Copy out each line of the data that holds the word "match".

*-*-*

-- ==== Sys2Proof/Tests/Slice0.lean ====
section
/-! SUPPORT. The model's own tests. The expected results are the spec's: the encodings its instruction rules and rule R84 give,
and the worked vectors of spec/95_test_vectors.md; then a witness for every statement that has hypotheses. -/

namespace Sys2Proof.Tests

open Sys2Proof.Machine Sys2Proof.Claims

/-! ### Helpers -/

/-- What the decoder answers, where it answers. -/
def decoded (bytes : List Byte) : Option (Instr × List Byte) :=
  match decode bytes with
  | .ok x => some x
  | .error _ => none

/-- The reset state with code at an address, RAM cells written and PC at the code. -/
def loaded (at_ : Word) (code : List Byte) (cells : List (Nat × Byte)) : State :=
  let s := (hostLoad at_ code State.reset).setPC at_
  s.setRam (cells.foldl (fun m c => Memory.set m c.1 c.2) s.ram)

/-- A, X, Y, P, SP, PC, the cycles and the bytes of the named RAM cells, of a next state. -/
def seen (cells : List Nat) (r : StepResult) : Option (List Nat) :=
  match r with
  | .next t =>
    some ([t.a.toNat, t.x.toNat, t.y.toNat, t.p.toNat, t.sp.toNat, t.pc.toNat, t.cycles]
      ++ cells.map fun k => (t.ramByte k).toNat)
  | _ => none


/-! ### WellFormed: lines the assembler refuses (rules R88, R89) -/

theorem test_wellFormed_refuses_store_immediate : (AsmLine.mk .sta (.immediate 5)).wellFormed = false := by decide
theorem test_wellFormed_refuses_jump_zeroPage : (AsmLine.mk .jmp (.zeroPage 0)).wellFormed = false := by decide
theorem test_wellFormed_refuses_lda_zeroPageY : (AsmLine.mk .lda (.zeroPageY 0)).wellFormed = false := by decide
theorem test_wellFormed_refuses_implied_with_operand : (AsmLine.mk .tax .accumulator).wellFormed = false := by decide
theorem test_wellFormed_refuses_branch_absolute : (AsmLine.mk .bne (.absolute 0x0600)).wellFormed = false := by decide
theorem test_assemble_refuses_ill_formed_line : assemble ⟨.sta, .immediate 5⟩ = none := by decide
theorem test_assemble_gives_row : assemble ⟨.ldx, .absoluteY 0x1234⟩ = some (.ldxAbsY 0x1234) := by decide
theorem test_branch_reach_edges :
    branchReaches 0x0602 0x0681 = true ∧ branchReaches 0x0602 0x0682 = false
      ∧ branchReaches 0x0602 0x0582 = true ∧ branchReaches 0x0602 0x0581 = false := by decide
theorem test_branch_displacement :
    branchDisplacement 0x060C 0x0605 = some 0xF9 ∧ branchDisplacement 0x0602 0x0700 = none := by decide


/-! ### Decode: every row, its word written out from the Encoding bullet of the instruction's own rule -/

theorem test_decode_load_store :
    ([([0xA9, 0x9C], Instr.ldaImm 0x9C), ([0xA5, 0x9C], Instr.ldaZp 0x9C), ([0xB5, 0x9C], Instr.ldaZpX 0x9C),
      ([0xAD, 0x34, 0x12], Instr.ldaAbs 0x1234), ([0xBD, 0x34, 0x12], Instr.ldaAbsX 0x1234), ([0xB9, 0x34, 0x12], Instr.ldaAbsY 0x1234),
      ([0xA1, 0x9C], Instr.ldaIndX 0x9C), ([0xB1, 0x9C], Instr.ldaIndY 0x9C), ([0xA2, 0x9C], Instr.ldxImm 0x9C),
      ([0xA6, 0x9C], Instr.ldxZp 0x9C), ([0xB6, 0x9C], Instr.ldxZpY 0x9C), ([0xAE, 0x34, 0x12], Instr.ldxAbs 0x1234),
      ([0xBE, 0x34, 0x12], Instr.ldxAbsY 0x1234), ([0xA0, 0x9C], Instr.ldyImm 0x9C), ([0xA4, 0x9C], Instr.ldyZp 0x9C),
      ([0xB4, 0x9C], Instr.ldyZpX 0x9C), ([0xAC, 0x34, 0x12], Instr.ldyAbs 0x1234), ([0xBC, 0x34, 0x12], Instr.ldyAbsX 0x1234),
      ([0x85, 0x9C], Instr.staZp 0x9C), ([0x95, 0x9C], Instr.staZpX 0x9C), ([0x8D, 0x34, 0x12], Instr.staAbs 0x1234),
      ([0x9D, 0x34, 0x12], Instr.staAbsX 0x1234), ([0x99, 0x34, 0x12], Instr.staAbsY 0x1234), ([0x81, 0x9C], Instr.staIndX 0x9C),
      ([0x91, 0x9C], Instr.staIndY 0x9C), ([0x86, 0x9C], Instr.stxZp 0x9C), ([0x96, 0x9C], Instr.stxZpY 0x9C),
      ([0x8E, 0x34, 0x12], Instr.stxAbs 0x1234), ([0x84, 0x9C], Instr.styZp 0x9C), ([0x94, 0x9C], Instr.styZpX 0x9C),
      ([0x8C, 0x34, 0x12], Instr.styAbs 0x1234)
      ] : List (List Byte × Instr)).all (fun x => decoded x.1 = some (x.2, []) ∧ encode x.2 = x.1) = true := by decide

*-*-*

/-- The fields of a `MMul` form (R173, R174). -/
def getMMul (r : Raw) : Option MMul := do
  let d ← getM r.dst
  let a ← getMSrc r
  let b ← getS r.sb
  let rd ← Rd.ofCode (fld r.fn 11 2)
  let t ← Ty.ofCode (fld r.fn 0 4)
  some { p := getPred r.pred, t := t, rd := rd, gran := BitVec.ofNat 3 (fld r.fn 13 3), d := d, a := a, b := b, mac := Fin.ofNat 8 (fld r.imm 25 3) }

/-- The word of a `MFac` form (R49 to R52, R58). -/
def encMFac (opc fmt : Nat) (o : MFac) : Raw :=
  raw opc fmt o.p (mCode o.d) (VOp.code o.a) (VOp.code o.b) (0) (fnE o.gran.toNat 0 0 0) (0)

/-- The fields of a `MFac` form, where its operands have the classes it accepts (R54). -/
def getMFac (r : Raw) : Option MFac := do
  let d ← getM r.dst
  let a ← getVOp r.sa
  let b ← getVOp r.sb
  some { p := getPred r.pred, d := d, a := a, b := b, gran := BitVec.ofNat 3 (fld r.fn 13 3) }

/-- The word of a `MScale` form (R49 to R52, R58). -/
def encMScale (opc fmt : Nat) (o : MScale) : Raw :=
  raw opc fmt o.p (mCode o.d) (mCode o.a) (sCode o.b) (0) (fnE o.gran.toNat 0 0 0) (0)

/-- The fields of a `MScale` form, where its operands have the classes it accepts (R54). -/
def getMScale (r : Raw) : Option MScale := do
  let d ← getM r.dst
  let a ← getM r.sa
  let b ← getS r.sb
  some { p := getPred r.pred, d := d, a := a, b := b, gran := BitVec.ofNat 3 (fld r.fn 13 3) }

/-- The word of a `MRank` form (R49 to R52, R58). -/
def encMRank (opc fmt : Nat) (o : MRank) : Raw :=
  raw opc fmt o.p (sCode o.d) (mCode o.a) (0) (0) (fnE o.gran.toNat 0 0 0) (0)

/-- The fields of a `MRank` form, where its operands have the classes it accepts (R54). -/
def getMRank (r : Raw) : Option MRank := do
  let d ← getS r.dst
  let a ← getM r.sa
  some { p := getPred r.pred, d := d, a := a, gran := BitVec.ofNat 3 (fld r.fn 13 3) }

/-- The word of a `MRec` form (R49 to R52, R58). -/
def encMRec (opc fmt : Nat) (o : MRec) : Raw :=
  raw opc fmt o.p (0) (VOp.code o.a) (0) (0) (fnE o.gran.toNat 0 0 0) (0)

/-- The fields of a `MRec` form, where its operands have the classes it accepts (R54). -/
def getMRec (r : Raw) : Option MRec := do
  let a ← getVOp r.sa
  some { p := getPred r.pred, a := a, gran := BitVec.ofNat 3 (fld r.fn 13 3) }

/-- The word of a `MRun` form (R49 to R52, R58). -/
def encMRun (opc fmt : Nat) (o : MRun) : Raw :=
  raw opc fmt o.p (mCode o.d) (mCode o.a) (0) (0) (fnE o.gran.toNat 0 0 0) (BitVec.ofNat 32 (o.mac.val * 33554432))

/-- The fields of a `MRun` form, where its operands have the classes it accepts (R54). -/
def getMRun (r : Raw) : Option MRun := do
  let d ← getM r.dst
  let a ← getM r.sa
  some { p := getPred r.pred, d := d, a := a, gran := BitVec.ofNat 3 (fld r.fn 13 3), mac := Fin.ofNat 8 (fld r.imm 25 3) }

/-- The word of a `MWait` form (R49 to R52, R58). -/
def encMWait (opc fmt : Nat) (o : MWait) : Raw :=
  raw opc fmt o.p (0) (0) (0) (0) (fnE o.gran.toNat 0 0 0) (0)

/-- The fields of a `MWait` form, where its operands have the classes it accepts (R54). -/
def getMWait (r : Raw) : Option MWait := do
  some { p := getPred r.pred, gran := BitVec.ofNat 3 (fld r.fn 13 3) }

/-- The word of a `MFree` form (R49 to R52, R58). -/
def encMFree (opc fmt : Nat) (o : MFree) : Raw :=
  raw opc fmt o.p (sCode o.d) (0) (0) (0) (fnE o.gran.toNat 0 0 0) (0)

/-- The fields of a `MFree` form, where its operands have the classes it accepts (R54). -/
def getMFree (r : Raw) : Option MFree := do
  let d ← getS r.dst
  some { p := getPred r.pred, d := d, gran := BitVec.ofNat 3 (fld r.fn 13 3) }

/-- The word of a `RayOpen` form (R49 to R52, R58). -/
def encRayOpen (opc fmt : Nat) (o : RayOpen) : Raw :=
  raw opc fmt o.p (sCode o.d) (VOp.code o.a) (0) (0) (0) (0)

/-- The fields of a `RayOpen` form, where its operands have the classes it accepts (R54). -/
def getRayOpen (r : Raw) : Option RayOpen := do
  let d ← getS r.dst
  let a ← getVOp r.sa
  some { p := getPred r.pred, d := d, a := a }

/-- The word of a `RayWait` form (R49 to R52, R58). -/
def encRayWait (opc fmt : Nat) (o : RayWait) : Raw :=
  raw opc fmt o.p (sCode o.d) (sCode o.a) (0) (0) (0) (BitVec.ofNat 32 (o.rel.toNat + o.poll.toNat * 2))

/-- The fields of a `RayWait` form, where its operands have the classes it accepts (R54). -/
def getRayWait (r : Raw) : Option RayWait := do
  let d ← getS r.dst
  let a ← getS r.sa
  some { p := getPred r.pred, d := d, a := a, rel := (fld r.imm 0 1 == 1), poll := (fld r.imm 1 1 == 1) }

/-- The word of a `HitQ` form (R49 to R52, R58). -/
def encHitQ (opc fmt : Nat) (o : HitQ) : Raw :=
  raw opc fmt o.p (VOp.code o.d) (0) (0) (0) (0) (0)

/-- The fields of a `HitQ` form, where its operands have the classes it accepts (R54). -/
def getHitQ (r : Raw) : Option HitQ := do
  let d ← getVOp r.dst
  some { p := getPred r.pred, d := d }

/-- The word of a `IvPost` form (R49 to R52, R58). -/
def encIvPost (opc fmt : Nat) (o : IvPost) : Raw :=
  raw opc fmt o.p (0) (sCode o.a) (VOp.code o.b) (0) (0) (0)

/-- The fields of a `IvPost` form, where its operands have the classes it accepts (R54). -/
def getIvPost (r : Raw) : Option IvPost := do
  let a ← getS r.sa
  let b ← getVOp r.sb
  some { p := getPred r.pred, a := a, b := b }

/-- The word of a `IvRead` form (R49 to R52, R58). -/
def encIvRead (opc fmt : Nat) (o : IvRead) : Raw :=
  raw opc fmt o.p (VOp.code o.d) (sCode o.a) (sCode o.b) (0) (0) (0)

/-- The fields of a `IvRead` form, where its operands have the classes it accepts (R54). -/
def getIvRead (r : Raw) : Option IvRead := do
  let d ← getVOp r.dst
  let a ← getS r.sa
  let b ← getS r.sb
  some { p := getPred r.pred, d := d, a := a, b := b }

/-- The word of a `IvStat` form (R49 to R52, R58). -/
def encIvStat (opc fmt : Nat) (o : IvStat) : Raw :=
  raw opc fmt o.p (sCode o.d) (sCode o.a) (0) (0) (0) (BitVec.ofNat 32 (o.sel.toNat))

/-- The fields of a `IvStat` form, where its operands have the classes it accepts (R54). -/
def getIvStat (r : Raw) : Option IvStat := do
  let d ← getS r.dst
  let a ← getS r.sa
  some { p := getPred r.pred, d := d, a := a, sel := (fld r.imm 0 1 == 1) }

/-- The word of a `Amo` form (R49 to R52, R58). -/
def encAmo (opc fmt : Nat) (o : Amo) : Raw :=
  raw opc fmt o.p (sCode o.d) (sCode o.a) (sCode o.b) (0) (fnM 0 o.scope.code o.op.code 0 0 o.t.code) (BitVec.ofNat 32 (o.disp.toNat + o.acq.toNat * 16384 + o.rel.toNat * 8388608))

*-*-*

• **WORKED SOLUTION**:
  match decode bytes with
  match r with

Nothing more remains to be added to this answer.